Higgins se saisit du téléphone et regarde le Président.

— Si Fawkes conserve la même cadence de tir, il ne nous reste que deux minutes.

— Allez-y, ordonne le Président sans hésiter. Pendant qu’Higgins donne ses instructions aux forces disposées autour du lowa, Kemp examine le dossier qui contient les plans détaillés du navire.

— Le blindage de cette tourelle est d’une épaisseur qui varie entre 18 et 40 centimètres, annonce Kemper. Il se peut que nous ne le transpercions pas, mais le vous garantis que nous assommerons les hommes qui se trouvent à l’intérieur.

— Et les S.E.A.L. ? demande le Président. Peut-on les prévenir de nos intentions ?

— Nous le ferions si c’était possible, répond Kemper l’air grave. Mais nous sommes sans liaison radio avec eux depuis qu’ils ont plongé.

 

  Ce n’est pas la faute de Fergus : une balle de mitrailleuse d’un homme du lowa lui a arraché l’appareil des mains. La balle lui a tranché net le majeur de la main gauche avant de fracasser l’appareil et de lui transpercer la paume de la main droite. Le second émetteur porté par le chef de groupe est également hors service : l’homme a reçu une salve en pleine poitrine, et son corps sans vie descend au fil du fleuve.

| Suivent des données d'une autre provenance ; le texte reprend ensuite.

-- ==== Sys2Proof/Certificates/Slice0/Obligations.lean ====
section
/-! DEFINITION. The statements about the CT-18 for the provers, in the order of OBLIGATIONS.json. -/

open Sys2Proof Sys2Proof.Machine

/-! ### Steps and restarts held -/

/-- The front command of the queue is carried out on the state with the queue's rest. That an empty queue idles is the
model's choice (log entry 1). -/
def Obligations.StepTakesFrontCommand : Prop :=
  (∀ (c : Instr) (rest : List Instr) (s : State), s.pending = c :: rest →
    step s = exec c { s with pending := rest }) ∧
  (∀ s : State, s.pending = [] → step s = .next s)

/-- The part right after reset keeps every promise of Safety.lean. The strap levels of State.reset are the model's
(log entry 12), and no clause reads them. -/
def Obligations.ResetIsSound : Prop := State.reset.sound = true

/-- While the part is held in a restart no frame, command, transmission or timer changes it (00_scope.md section 6,
R198, R199). That the events the rules do not speak of then (link lost, link restored, transmit complete) change nothing
is the model's choice (log entry 3), and that a RESTART edge changes nothing is its reading (log entry 10). -/
def Obligations.RestartHoldsEverything : Prop :=
  ∀ (c : Instr) (s : State), s.restart.isSome = true → c ≠ .powerOnReset → (∀ straps, c ≠ .endOfRestart straps) →
    exec c s = .next s

/-- Events that the spec says do not occur change nothing: a frame received on a DOWN port, as FRAME_RECEIVED or as the
row of its kind, the expiry of a stopped timer or of a channel that does not exist, a transmit complete with no frame in
flight, an end of restart outside a restart. The model's choice (log entry 3). -/
def Obligations.ImpossibleEventsChangeNothing : Prop :=
  (∀ (p : Port) (f : Frame) (s : State), (s.comms.port p).link = .down →
    exec (.frameReceived p f) s = .next s) ∧
  (∀ (ch : BitVec 6) (data : List Byte) (s : State), s.comms.w.link = .down →
    exec (.lever ch data) s = .next s ∧ exec (.helm ch data) s = .next s ∧
    exec (.take ch data) s = .next s ∧ exec (.watch ch data) s = .next s) ∧
  (∀ (ch : BitVec 6) (data : List Byte) (s : State), s.comms.m.link = .down →
    exec (.govReport ch data) s = .next s ∧ exec (.flow ch data) s = .next s) ∧
  (∀ (ch : BitVec 6) (data : List Byte) (s : State), s.comms.t.link = .down →
    exec (.coupleReport ch data) s = .next s) ∧
  (∀ (p : Port) (ch : BitVec 6) (data : List Byte) (s : State), (s.comms.port p).link = .down →
    exec (.rudReport p ch data) s = .next s) ∧
  (∀ (e : Fin 4) (s : State), s.prop.channels[e] = none →
    exec (.dwellTimerExpiry e) s = .next s ∧ exec (.freshnessTimerExpiry e) s = .next s ∧
    exec (.holdTimerExpiry e) s = .next s) ∧
  (∀ (e : Fin 4) (c : EngineChannel) (s : State), s.prop.channels[e] = some c →
    (c.dwellTimer = none → exec (.dwellTimerExpiry e) s = .next s) ∧
    (c.freshTimer = none → exec (.freshnessTimerExpiry e) s = .next s) ∧
    (c.holdTimer = none → exec (.holdTimerExpiry e) s = .next s)) ∧
  (∀ s : State, s.steer.helmTimer = none → exec .helmTimerExpiry s = .next s) ∧
  (∀ s : State, s.coup.releaseTimer = none → exec .releaseTimerExpiry s = .next s) ∧
  (∀ (p : Port) (s : State), (s.comms.port p).inFlight = none → exec (.transmitComplete p) s = .next s) ∧
  (∀ (straps : Straps) (s : State), s.restart = none → exec (.endOfRestart straps) s = .next s)

/-! ### Ports -/

/-- At a transmit complete the frame in flight leaves its queue, the rest keep their order, and the arbiter makes the
next grant (R19). While a restart is pending, a BULK frame of W so sent brings the REPLY of RESTART one place nearer, and
the REPLY itself enters the warm restart (R199), which END_OF_RESTART then ends (log entry 9). -/
def Obligations.TransmitCompleteSendsHead : Prop :=
  ∀ (p : Port) (c : QueueClass) (s : State), s.restart = none → (s.comms.port p).inFlight = some c →
    let u := s.comms.port p
    let sent : State := { s with comms := s.comms.setPort p (PortUnit.grant s.env { u with
      urgent := if c = .urgent then u.urgent.drop 1 else u.urgent
      routine := if c = .routine then u.routine.drop 1 else u.routine
      bulk := if c = .bulk then u.bulk.drop 1 else u.bulk
      inFlight := none }) }
    ((p ≠ .w ∨ c ≠ .bulk ∨ s.replyWait = none) → exec (.transmitComplete p) s = .next sent) ∧
    (p = .w → c = .bulk → s.replyWait = some 0 → exec (.transmitComplete p) s =
      .next { sent with restart := some .warm, replyWait := none }) ∧
    (∀ n, p = .w → c = .bulk → s.replyWait = some (n + 1) →
      exec (.transmitComplete p) s = .next { sent with replyWait := some n })
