@[simp] theorem State.dropCouplings_station (s : State) : (s.dropCouplings).station = s.station := by
  simp [State.dropCouplings]
@[simp] theorem State.dropCouplings_prop (s : State) : (s.dropCouplings).prop = s.prop := by
  simp [State.dropCouplings]
@[simp] theorem State.dropCouplings_fuel (s : State) : (s.dropCouplings).fuel = s.fuel := by
  simp [State.dropCouplings]
@[simp] theorem State.dropCouplings_mgmt (s : State) : (s.dropCouplings).mgmt = s.mgmt := by
  simp [State.dropCouplings]
@[simp] theorem State.dropCouplings_params (s : State) : (s.dropCouplings).params = s.params := by
  simp [State.dropCouplings]
@[simp] theorem State.dropCouplings_straps (s : State) : (s.dropCouplings).straps = s.straps := by
  simp [State.dropCouplings]
@[simp] theorem State.dropCouplings_channel (s : State) : (s.dropCouplings).channel = s.channel := by
  simp [State.dropCouplings]
@[simp] theorem State.dropCouplings_restart (s : State) : (s.dropCouplings).restart = s.restart := by
  simp [State.dropCouplings]
@[simp] theorem State.dropCouplings_replyWait (s : State) : (s.dropCouplings).replyWait = s.replyWait := by
  simp [State.dropCouplings]
@[simp] theorem State.dropCouplings_pending (s : State) : (s.dropCouplings).pending = s.pending := by
  simp [State.dropCouplings]

/-! ### Expiries and reports -/

@[simp] theorem State.watchBow_station (before after : State) :
    (State.watchBow before after).station = after.station := by
  unfold State.watchBow; split <;> simp
@[simp] theorem State.watchBow_prop (before after : State) :
    (State.watchBow before after).prop = after.prop := by
  unfold State.watchBow; split <;> simp
@[simp] theorem State.watchBow_fuel (before after : State) :
    (State.watchBow before after).fuel = after.fuel := by
  unfold State.watchBow; split <;> simp
@[simp] theorem State.watchBow_mgmt (before after : State) :
    (State.watchBow before after).mgmt = after.mgmt := by
  unfold State.watchBow; split <;> simp
@[simp] theorem State.watchBow_params (before after : State) :
    (State.watchBow before after).params = after.params := by
  unfold State.watchBow; split <;> simp
@[simp] theorem State.watchBow_straps (before after : State) :
    (State.watchBow before after).straps = after.straps := by
  unfold State.watchBow; split <;> simp
@[simp] theorem State.watchBow_channel (before after : State) :
    (State.watchBow before after).channel = after.channel := by
  unfold State.watchBow; split <;> simp
@[simp] theorem State.watchBow_restart (before after : State) :
    (State.watchBow before after).restart = after.restart := by
  unfold State.watchBow; split <;> simp
@[simp] theorem State.watchBow_replyWait (before after : State) :
    (State.watchBow before after).replyWait = after.replyWait := by
  unfold State.watchBow; split <;> simp
@[simp] theorem State.watchBow_pending (before after : State) :
    (State.watchBow before after).pending = after.pending := by
  unfold State.watchBow; split <;> simp

@[simp] theorem State.steerActuator_station (level elapsed : Nat) (s : State) (j : Fin 8) :
    (s.steerActuator level elapsed j).station = s.station := by
  unfold State.steerActuator; dsimp only; (repeat' split) <;> simp
@[simp] theorem State.steerActuator_prop (level elapsed : Nat) (s : State) (j : Fin 8) :
    (s.steerActuator level elapsed j).prop = s.prop := by
  unfold State.steerActuator; dsimp only; (repeat' split) <;> simp
@[simp] theorem State.steerActuator_fuel (level elapsed : Nat) (s : State) (j : Fin 8) :
    (s.steerActuator level elapsed j).fuel = s.fuel := by
  unfold State.steerActuator; dsimp only; (repeat' split) <;> simp
@[simp] theorem State.steerActuator_mgmt (level elapsed : Nat) (s : State) (j : Fin 8) :
    (s.steerActuator level elapsed j).mgmt = s.mgmt := by
  unfold State.steerActuator; dsimp only; (repeat' split) <;> simp
@[simp] theorem State.steerActuator_params (level elapsed : Nat) (s : State) (j : Fin 8) :
    (s.steerActuator level elapsed j).params = s.params := by
  unfold State.steerActuator; dsimp only; (repeat' split) <;> simp
@[simp] theorem State.steerActuator_straps (level elapsed : Nat) (s : State) (j : Fin 8) :
    (s.steerActuator level elapsed j).straps = s.straps := by
  unfold State.steerActuator; dsimp only; (repeat' split) <;> simp
@[simp] theorem State.steerActuator_channel (level elapsed : Nat) (s : State) (j : Fin 8) :
    (s.steerActuator level elapsed j).channel = s.channel := by
  unfold State.steerActuator; dsimp only; (repeat' split) <;> simp
@[simp] theorem State.steerActuator_restart (level elapsed : Nat) (s : State) (j : Fin 8) :
    (s.steerActuator level elapsed j).restart = s.restart := by
  unfold State.steerActuator; dsimp only; (repeat' split) <;> simp
@[simp] theorem State.steerActuator_replyWait (level elapsed : Nat) (s : State) (j : Fin 8) :
    (s.steerActuator level elapsed j).replyWait = s.replyWait := by
  unfold State.steerActuator; dsimp only; (repeat' split) <;> simp
@[simp] theorem State.steerActuator_pending (level elapsed : Nat) (s : State) (j : Fin 8) :
    (s.steerActuator level elapsed j).pending = s.pending := by
  unfold State.steerActuator; dsimp only; (repeat' split) <;> simp
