/-- Every command keeps the command station's shadows (R30). A management row is the command of its code. -/
theorem exec_shadowed (c : Instr) {t : State} (h : s.station.Shadowed) (he : exec c s = .next t) :
    t.station.Shadowed := by
  have held {u : State} (hu : u.station = s.station) : (if s.restart.isSome then s else u).station.Shadowed := by
    split
    · exact h
    · exact h.of_eq hu
  have command (tag : Byte) (code : Nat) (args : List Byte) :
      (s.managed tag (commandBody code args)).station.Shadowed :=
    State.managed_shadowed tag (commandBody_shadowed code args h) h
  have station (k : StationKind) (ch least kind : Nat) (data : List Byte) {handle : Fin 4 → State → State}
      (hh : ∀ i (u : State), u.station.Shadowed → (handle i u).station.Shadowed) :
      (s.frameEvent .w least (State.stationFrame k ch data handle) (frameOf kind ch data)).station.Shadowed :=
    State.frameEvent_shadowed .w least _ (State.stationFrame_shadowed k ch data hh h) h
  have other (p : Port) (least : Nat) (f : Frame) {unit : State → State} (hu : (unit s).station = s.station) :
      (s.frameEvent p least unit f).station.Shadowed :=
    State.frameEvent_shadowed p least f (h.of_eq hu) h
  cases c <;> obtain rfl := Host.Outcome.next.inj he
  case frameReceived p f => exact State.received_shadowed p f h
  case transmitComplete p =>
    split
    · exact h
    · exact h.of_eq (State.transmitted_station s p)
  case linkLost p => exact held (State.linkGone_station s p)
  case linkRestored p => exact held rfl
  case lever ch data => exact station .lever ch.toNat 4 5 data fun i _ => State.leverFrom_shadowed data i
  case helm ch data => exact station .helm ch.toNat 3 6 data fun i _ => State.helmFrom_shadowed data i
  case take ch data => exact station .take ch.toNat 2 10 data fun i _ => State.takeFrom_shadowed data i
  case watch ch data => exact station .watch ch.toNat 1 13 data fun i _ => State.watchFrom_shadowed i
  case govReport ch data => exact other .m 3 _ (State.takeGovReport_station _ data s)
  case rudReport p ch data =>
    split
    · exact other .w 0 _ rfl
    · exact other p 2 _ (State.takeRudReport_station p _ data s)
  case coupleReport ch data => exact other .t 4 _ (State.takeCoupleReport_station _ data s)
  case flow ch data => exact other .m 4 _ (State.takeFlow_station _ data s)
  case tableOpen tag args => exact command tag 0x01 args
  case tableWrite tag args => exact command tag 0x02 args
  case tableClose tag args => exact command tag 0x03 args
  case tableReadSeek tag args => exact command tag 0x04 args
  case tableRead tag args => exact command tag 0x05 args
  case tableState tag args => exact command tag 0x06 args
  case setParam tag args => exact command tag 0x10 args
  case getParam tag args => exact command tag 0x11 args
  case recordRead tag args => exact command tag 0x20 args
  case counterRead tag args => exact command tag 0x21 args
  case noticeClear tag args => exact command tag 0x22 args
  case snapCapture tag args => exact command tag 0x30 args
  case snapRead tag args => exact command tag 0x31 args
  case bunker tag args => exact command tag 0x32 args
  case transfer tag args => exact command tag 0x33 args
  case coupleRelease tag args => exact command tag 0x40 args
  case coupleDetach tag args => exact command tag 0x41 args
  case coupleAttach tag args => exact command tag 0x42 args
  case pollNow tag args => exact command tag 0x43 args
  case actuatorReset tag args => exact command tag 0x50 args
  case restartCommand tag args => exact h.of_eq (State.requestRestart_station s tag)
  case unknownCommand tag code args => exact State.managed_shadowed tag h h
  case rampTimerExpiry => exact held s.rampExpiry_station
  case dwellTimerExpiry e => exact held (State.onChannel_station e _ s)
  case freshnessTimerExpiry e =>
    refine held ?_
    (repeat' split) <;> rfl
  case holdTimerExpiry e => exact held (State.onChannel_station e _ s)
  case steeringTimerExpiry => exact held s.steeringExpiry_station
  case helmTimerExpiry =>
    split
    · exact h
    · exact h
  case pollTimerExpiry => exact held s.pollExpiry_station
  case releaseTimerExpiry =>
    split
    · exact h
    · split
      · exact h
      · exact h.of_eq (State.failRelease_station _ s)
  case powerOnReset => exact h
  case warmRestart => exact held rfl
  case endOfRestart straps =>
    split
    · exact h
    · exact State.poweredOn_shadowed straps s.pending
    · exact s.warm_station straps ▸ h.restarted

end Keeping

/-- Settles O19: the step carries out the front command, and every command keeps the shadows. -/
theorem everyStepKeepsShadows : Obligations.EveryStepKeepsShadows := by
  intro s t hs hstep
  rw [State.stationsSound_iff] at hs ⊢
  unfold step at hstep
  split at hstep
  · obtain rfl := Host.Outcome.next.inj hstep
    exact hs
  · rename_i c rest _
    exact exec_shadowed c (s := { s with pending := rest }) hs hstep

end Sys2Proof.Machine
end

section
/-! PROOF. What an accepted LEVER, HELM and TAKE leave, as exact next states (R28, R29, R32 to R34, R72, R95, R139). -/

namespace Sys2Proof.Machine

/-! ### Station records and engine channels stored -/

theorem put_put {α : Type} {n : Nat} (v : Vector α n) (i : Fin n) (x y : α) : put (put v i x) i y = put v i y := by
  refine vector_ext fun j => ?_
  simp only [put_get]
  split <;> rfl

/-- The state with the engine channels replaced. -/
def State.withChannels (v : Vector (Option EngineChannel) 4) (s : State) : State :=
  { s with prop := { s.prop with channels := v } }

/-- A change of an engine's channel is a change of that entry of the channels. -/
theorem State.onChannel_eq (e : Fin 4) (f : EngineChannel → EngineChannel) (s : State) :
    s.onChannel e f = s.withChannels (put s.prop.channels e (s.prop.channels[e].map f)) := by
  unfold State.onChannel
  split
  · rename_i hnone
    rw [hnone, Option.map_none, ← hnone, put_get_id]
    rfl
  · rename_i ch hch
    rw [hch]
    rfl

/-- A channel whose lever demand has just been accepted (R72). -/
def EngineChannel.refreshed (load : Nat) (c : EngineChannel) : EngineChannel :=
  { c with fresh := .live, freshTimer := some load, holdTimer := none }

/-- The channels with those of the engines of a set refreshed (R72). -/
def refreshedChannels (load : Nat) (on : Fin 4 → Prop) [DecidablePred on] (v : Vector (Option EngineChannel) 4) :
    Vector (Option EngineChannel) 4 :=
  remap v fun e c => if on e then c.map (EngineChannel.refreshed load) else c

theorem State.leverAccepted_eq (e : Fin 4) (s : State) :
    s.leverAccepted e = s.withChannels (refreshedChannels s.params.leverTimeout (· = e) s.prop.channels) := by
  rw [State.leverAccepted, State.onChannel_eq]
  refine congrArg (State.withChannels · s) (vector_ext fun k => ?_)
  rw [put_get, refreshedChannels, remap_get]
  by_cases hk : e = k
  · subst hk
    rw [if_pos rfl, if_pos rfl]
    rfl
  · rw [if_neg hk, if_neg (Ne.symm hk)]

/-- Refreshing the channels of two sets, one of them after the other. -/
theorem refreshedChannels_or (load : Nat) (p q : Fin 4 → Prop) [DecidablePred p] [DecidablePred q]
    (v : Vector (Option EngineChannel) 4) :
    refreshedChannels load q (refreshedChannels load p v) = refreshedChannels load (fun e => p e ∨ q e) v := by
  have htwice (c : Option EngineChannel) : (c.map (EngineChannel.refreshed load)).map (EngineChannel.refreshed load) =
      c.map (EngineChannel.refreshed load) := by
    cases c <;> rfl
  refine vector_ext fun e => ?_
  simp only [refreshedChannels, remap_get]
  by_cases hp : p e <;> by_cases hq : q e <;> simp [hp, hq, htwice]

theorem refreshedChannels_congr {load : Nat} {p q : Fin 4 → Prop} [DecidablePred p] [DecidablePred q]
    (h : ∀ e, p e ↔ q e) (v : Vector (Option EngineChannel) 4) :
    refreshedChannels load p v = refreshedChannels load q v := by
  simp only [refreshedChannels, h]

theorem refreshedChannels_none {load : Nat} {p : Fin 4 → Prop} [DecidablePred p] (h : ∀ e, ¬p e)
    (v : Vector (Option EngineChannel) 4) : refreshedChannels load p v = v :=
  vector_ext fun e => by rw [refreshedChannels, remap_get, if_neg (h e)]

/-- The acceptance of a lever demand for each engine named is one change of the channels (R72). -/
theorem State.leversAccepted_eq (which : Fin 4 → Bool) (s : State) :
    s.leversAccepted which =
      s.withChannels (refreshedChannels s.params.leverTimeout (which · = true) s.prop.channels) := by
  have hfold (l : List (Fin 4)) (t : State) : l.foldl (fun s e => if which e then s.leverAccepted e else s) t =
      t.withChannels (refreshedChannels t.params.leverTimeout (fun e => e ∈ l ∧ which e = true) t.prop.channels) := by
    induction l generalizing t with
    | nil =>
      rw [refreshedChannels_none fun e he => List.not_mem_nil he.1]
      rfl
    | cons e es ih =>
      rw [List.foldl_cons, ih]
      split
      · rename_i he
        rw [State.leverAccepted_eq]
        refine congrArg (State.withChannels · t) ((refreshedChannels_or ..).trans (refreshedChannels_congr ?_ _))
        intro k
        by_cases hk : k = e <;> simp [hk, he]
      · rename_i he
        refine congrArg (State.withChannels · t) (refreshedChannels_congr ?_ _)
        intro k
        by_cases hk : k = e <;> simp [hk, he]
  rw [State.leversAccepted, hfold]
  exact congrArg (State.withChannels · s) (refreshedChannels_congr (fun e => by simp) _)

/-- The whole event of an accepted station frame: the sequence stored, the frame handled, and forwarded (R2, R7, R27). -/
theorem State.stationEvent_accepted (k : StationKind) {ch least kind : Nat} {data : List Byte}
    (handle : Fin 4 → State → State) {s : State} {i : Fin 4} (hs : s.hears .w) (hlen : least ≤ data.length)
    (hi : s.stationFor ch = some i) (hq : s.station.records[i].seq k ≠ some (seqField (byteAt data 0))) :
    s.frameEvent .w least (State.stationFrame k ch data handle) (frameOf kind ch data) =
      State.forward .w (frameOf kind ch data)
        (handle i (s.withStation i (s.station.records[i].setSeq k (seqField (byteAt data 0))))) := by
  rw [State.frameEvent_taken .w least _ _ hs hlen, State.stationFrame_accepted k ch data handle hi hq]

/-! ### LEVER (R28, R72) -/

theorem selected_iff (sel : Nat) (e : Fin 4) : selected sel e = true ↔ sel = 255 ∨ e.val = min sel 3 := by
  unfold selected
  split <;> simp [*]

/-- What a LEVER leaves: the shadows of its station, and for the command station the demands and the channels (R28). -/
theorem State.leverFrom_eq (data : List Byte) (i : Fin 4) (s : State) :
    let after (v : Vector Int 4) : Vector Int 4 :=
      leversAfter v (byteAt data 1) (clampInt (-1024) 1024 (s16At data 2))
    let records := put s.station.records i { s.station.records[i] with lever := after s.station.records[i].lever }
    s.leverFrom data i = if i = s.station.command then
      { s with station := { s.station with records := records, lever := after s.station.lever },
               prop := { s.prop with
                 channels := refreshedChannels s.params.leverTimeout (selected (byteAt data 1) · = true)
                   s.prop.channels } }
      else { s with station := { s.station with records := records } } := by
  intro after records
  unfold State.leverFrom
  simp only [State.leversAccepted_eq]
  rfl

/-- Settles O15. -/
theorem leverSetsShadowsAndDemands : Obligations.LeverSetsShadowsAndDemands := by
  intro ch data i s hs hlen hi hq pos named set r records live
  have hset (v : Vector Int 4) : leversAfter v (byteAt data 1) (clampInt (-1024) 1024 (s16At data 2)) = set v := by
    simp only [leversAfter, selected_iff]
    rfl
  have hlive : refreshedChannels s.params.leverTimeout (selected (byteAt data 1) · = true) s.prop.channels =
      remap s.prop.channels live := by
    simp only [refreshedChannels, selected_iff]
    rfl
  have hevent := State.stationEvent_accepted .lever (kind := 5) (State.leverFrom data) hs hlen hi hq
  rw [State.leverFrom_eq] at hevent
  simp only [hset, State.withStation_station, put_put, put_get_same, State.withStation_prop, State.withStation_params,
    hlive] at hevent
  exact congrArg Host.Outcome.next hevent

/-! ### HELM (R29, R95, R139) -/

/-- A condition that the slot's coupling does not lock, or that does not hold, aborts nothing (R139). -/
theorem State.checkLock_free {c : Interlock} {s : State}
    (h : ∀ k, s.coup.slot = some k → (s.couplingEntry k).hasLock c = true → s.lockHolds k c = false) :
    s.checkLock c = s := by
  rcases State.checkLock_cases c s with heq | ⟨k, hk, hlock, hholds, -⟩
  · exact heq
  · exact absurd (h k hk hlock) (by simp [hholds])

/-- A condition of the slot's coupling that holds aborts the release (R139). -/
theorem State.checkLock_abort {c : Interlock} {k : Fin 48} {s : State} (hk : s.coup.slot = some k)
    (hlock : (s.couplingEntry k).hasLock c = true) (hholds : s.lockHolds k c = true) :
    s.checkLock c = s.abortRelease k := by
  simp [State.checkLock, hk, hlock, hholds]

  Dans l’abordage, Fergus a perdu six des trente hommes de son unité. Ils ont réussi à escalader les flancs du navire en expédiant à l’arbalète des crochets portant des échelles de nylon par-dessus le bastingage. Lorsqu’ils ont pris pied sur le pont principal, les S.E.A.L. ont été accueillis par le feu de toutes les armes du bord. Homme par homme, ou par petits groupes, ils répondent maintenant aux défenseurs du navire.

  Fergus a été coupé de son unité : la fusillade le cloue derrière l’affût du palan qui servait à hisser les avions à bord. Le temps presse. Il est furieux et en oublie la souffrance de ses mains blessées. Il avait l’ordre de s’emparer de la plate-forme d’atterrissage avant que les Sud-Africains n’ouvrent le feu. Il crache un juron lorsque la détonation du troisième tir se répercute le long du fleuve.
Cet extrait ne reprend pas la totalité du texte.